73 There may equally also be cases where the failure by the Minister to consider the risk of the person re-offending might indicate error. The preferable approach in such cases, however, would not be to ask whether the failure to consider that matter amounted to a failure to have regard to a mandatory relevant consideration. Rather, the question in such a case would be whether, in the particular circumstances and context of the case, the failure to consider the likelihood of the visa-holder re-offending reveals that the Minister failed to consider or decide the visa-holder's case on its individual merits, or failed to give proper or genuine consideration to the risk of harm posed by the visa-holder's continuing presence in Australia, or misunderstood the correct approach to the assessment of the risk of harm, or otherwise made a legally unreasonable decision.
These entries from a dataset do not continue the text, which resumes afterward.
-- ==== Sys2Proof/Machine/Floats.lean ====
section
/-! DEFINITION. Floating-point formats, rounding and exact arithmetic (05 R96 to R106, 18 R377, R378). -/

namespace Sys2Proof.Machine

/-- A format (05 R96): field widths, bias, the code of the largest finite magnitude, the code of infinity if there is
one, the canonical NaN (05 R97) and whether there is a sign. -/
structure Fmt where
  eb : Nat
  mb : Nat
  bias : Nat
  maxCode : Nat
  inf : Option Nat
  nan : Nat
  signed : Bool := true
deriving DecidableEq, Repr

def f64 : Fmt := { eb := 11, mb := 52, bias := 1023, maxCode := 0x7FEFFFFFFFFFFFFF, inf := some 0x7FF0000000000000, nan := 0x7FF8000000000000 }
def f32 : Fmt := { eb := 8, mb := 23, bias := 127, maxCode := 0x7F7FFFFF, inf := some 0x7F800000, nan := 0x7FC00000 }
def f16 : Fmt := { eb := 5, mb := 10, bias := 15, maxCode := 0x7BFF, inf := some 0x7C00, nan := 0x7E00 }
def bf16 : Fmt := { eb := 8, mb := 7, bias := 127, maxCode := 0x7F7F, inf := some 0x7F80, nan := 0x7FC0 }
def e4m3 : Fmt := { eb := 4, mb := 3, bias := 7, maxCode := 0x7E, inf := none, nan := 0x7F }
def e5m2 : Fmt := { eb := 5, mb := 2, bias := 15, maxCode := 0x7B, inf := some 0x7C, nan := 0x7E }
def e2m1 : Fmt := { eb := 2, mb := 1, bias := 1, maxCode := 7, inf := none, nan := 0 }
def e3m5 : Fmt := { eb := 3, mb := 5, bias := 3, maxCode := 0xFE, inf := none, nan := 0xFF, signed := false }

/-- The format of a float TYPE code (16 R346); of each half for the x2 types. -/
def fmtOf (t : Nat) : Fmt :=
  match t with
  | 11 => f64
  | 12 => f16
  | 13 => bf16
  | _ => f32

/-- What a float holds: NaN, an infinity, or a sign and the magnitude `n` * 2 ^ `e`. -/
inductive FVal where
  | nan
  | inf (neg : Bool)
  | fin (neg : Bool) (n : Nat) (e : Int)
deriving DecidableEq, Repr

/-- Bits of a format. -/
def Fmt.width (f : Fmt) : Nat := f.eb + f.mb + (if f.signed then 1 else 0)

/-- Smallest normal exponent (05 R96). -/
def Fmt.emin (f : Fmt) : Int := 1 - (f.bias : Int)

/-- The code with a sign. -/
def Fmt.signCode (f : Fmt) (neg : Bool) (c : Nat) : Nat := if neg then c + 2 ^ (f.eb + f.mb) else c

/-- The value of a code (05 R96 to R99). -/
def Fmt.decode (f : Fmt) (c : Nat) : FVal :=
  let mag := c % 2 ^ (f.eb + f.mb)
  let neg := f.signed && (c / 2 ^ (f.eb + f.mb)) % 2 == 1
  let e := mag / 2 ^ f.mb
  let m := mag % 2 ^ f.mb
  if f.inf = some mag then .inf neg
  else if f.maxCode < mag then .nan
  else if e == 0 then .fin neg m (f.emin - f.mb)
  else .fin neg (2 ^ f.mb + m) ((e : Int) - f.bias - f.mb)

/-- The code of an infinity: the largest finite value in a format without one (05 R103). -/
def Fmt.infCode (f : Fmt) (neg : Bool) : Nat := f.signCode neg (f.inf.getD f.maxCode)

/-- The result where the rounded magnitude exceeds the largest finite value (05 R103). RM codes of 05 R101. -/
def Fmt.overflow (f : Fmt) (rm : Nat) (neg : Bool) : Nat :=
  match f.inf with
  | none => f.signCode neg f.maxCode
  | some i =>
    let toInf := rm == 0 || rm == 1 || (rm == 3 && !neg) || (rm == 4 && neg)
    f.signCode neg (if toInf then i else f.maxCode)
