-- ==== Sys2Proof/Syntax.lean ====
section
/-! DEFINITION. The syntax: one constructor for each row of spec/opcode_table.json. -/

namespace Sys2Proof

/-- The base word (16 R341): guard, sources b and a, destination d. -/
structure Base where
  g : BitVec 2
  b : BitVec 7
  a : BitVec 7
  d : BitVec 7
deriving DecidableEq, Repr

/-- The extended form (16 R343) but for its opcode and length, which the constructor and the form give. -/
structure Ext where
  gn : Bool
  minor : BitVec 6
  a : BitVec 8
  d : BitVec 8
  b : BitVec 8
  c : BitVec 8
  gp : BitVec 3
  kd : BitVec 2
  ka : BitVec 2
  kb : BitVec 2
  kc : BitVec 2
  typ : BitVec 4
  sat : Bool
  rm : BitVec 3
  sem : BitVec 2
  agent : BitVec 3
  stor : BitVec 2
  md : BitVec 5
  fs : Bool
  imm : BitVec 16
deriving DecidableEq, Repr

/-- How an instruction of more than one word is written (16 R339). -/
inductive Form where
  /-- LEN 0b01: three words. -/
  | ext (e : Ext)
  /-- LEN 0b11: five words, with a 64-bit literal. -/
  | extLit (e : Ext) (lit : BitVec 64)
  /-- LEN 0b10: a base word with a 64-bit literal. -/
  | baseLit (w : Base) (lit : BitVec 64)
deriving DecidableEq, Repr

/-- An instruction's fields after a base word is expanded (16 R342, 17 R366). -/
structure Fields where
  op : Nat
  e : Ext
  lit : Option (BitVec 64)
deriving DecidableEq, Repr

/-- What a pod peer asks of this device's window (15 R324). -/
inductive PodAccess where
  /-- Read of a number of bytes. -/
  | read (len : Nat)
  /-- Write of bytes. -/
  | write (bytes : List Byte)
  /-- Atomic of 18 R382: MINOR of `atom`, TYPE, operands b and c. -/
  | atomic (op typ : Nat) (b c : BitVec 64)
  /-- `atomw` of 18 R384: MINOR and the 32-byte operand. -/
  | wide (op : Nat) (c : BitVec 256)
  /-- `ratom` of 20 R494: the packed residues. -/
  | residues (r : BitVec 64)
deriving DecidableEq, Repr

/-- What the monitors of one die read in a period (15 R328): TMAX in 1/16 degree, POWER in 1/32 W, PROC. -/
structure DieSample where
  tmax : Int
  power : Nat
  proc : Nat
deriving DecidableEq, Repr

/-- What is measured at one connector pin (15 R331). -/
structure PinSample where
  res : Nat
  margin : Nat
  cls : Nat
deriving DecidableEq, Repr

/-- How a welt fails (06 R134, R137): it stops answering, or delivers wrong residues. -/
inductive WeltMode where
  /-- Contributes residues with all bits set. -/
  | silent
  /-- Delivers one value for every element. -/
  | stuck (value : BitVec 9)
  /-- Delivers the value listed for an element in place of that element's residue. -/
  | altered (elems : List (Nat × BitVec 9))
deriving DecidableEq, Repr

/-- Why a word is not an instruction: the rule of spec/ that rejects it. -/
inductive IllegalReason where
  /-- A base word of an opcode without a base form (16 R342). -/
  | noBaseForm
  /-- A literal on a base word whose field B is not 0, or with no operand b (16 R342). -/
  | badBaseLiteral
  /-- A MINOR, MOD, TYPE, RM or SAT that the opcode does not list (17 R367). -/
  | badVariant
  /-- A SEM, AGENT or STOR that 10 R215 does not allow. -/
  | badScope
  /-- FS on an instruction that is not long-latency (16 R352). -/
  | badFlagSelect
  /-- An operand kind, named register or alignment that the entry does not allow (16 R352). -/
  | badOperand
  /-- An immediate, or a literal, that the entry does not use (16 R347, R352). -/
  | badImmediate
  /-- GP 7 with GN 1 (16 R344). -/
  | badGuard
  /-- A scalar destination with a vector source (17 R372). -/
  | badScalar
  /-- Too few words were given. -/
  | tooShort
deriving DecidableEq, Repr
74 In any event, for the reasons given earlier, the first proposition advanced by Mr Te Puke in support of ground 1 of his application is correct. The Minister was bound to have regard to the risk of potential harm to the Australian community if Mr Te Puke's visa was not cancelled and he was permitted to remain in Australia. This finding is supported by the authorities and it is not, as contended by the Minister, contrary to the judgments of the majority in Huynh or the majority in Nystrom.
75 The more difficult question is whether, as contended by Mr Te Puke, the Minister failed to have regard to this mandatory consideration.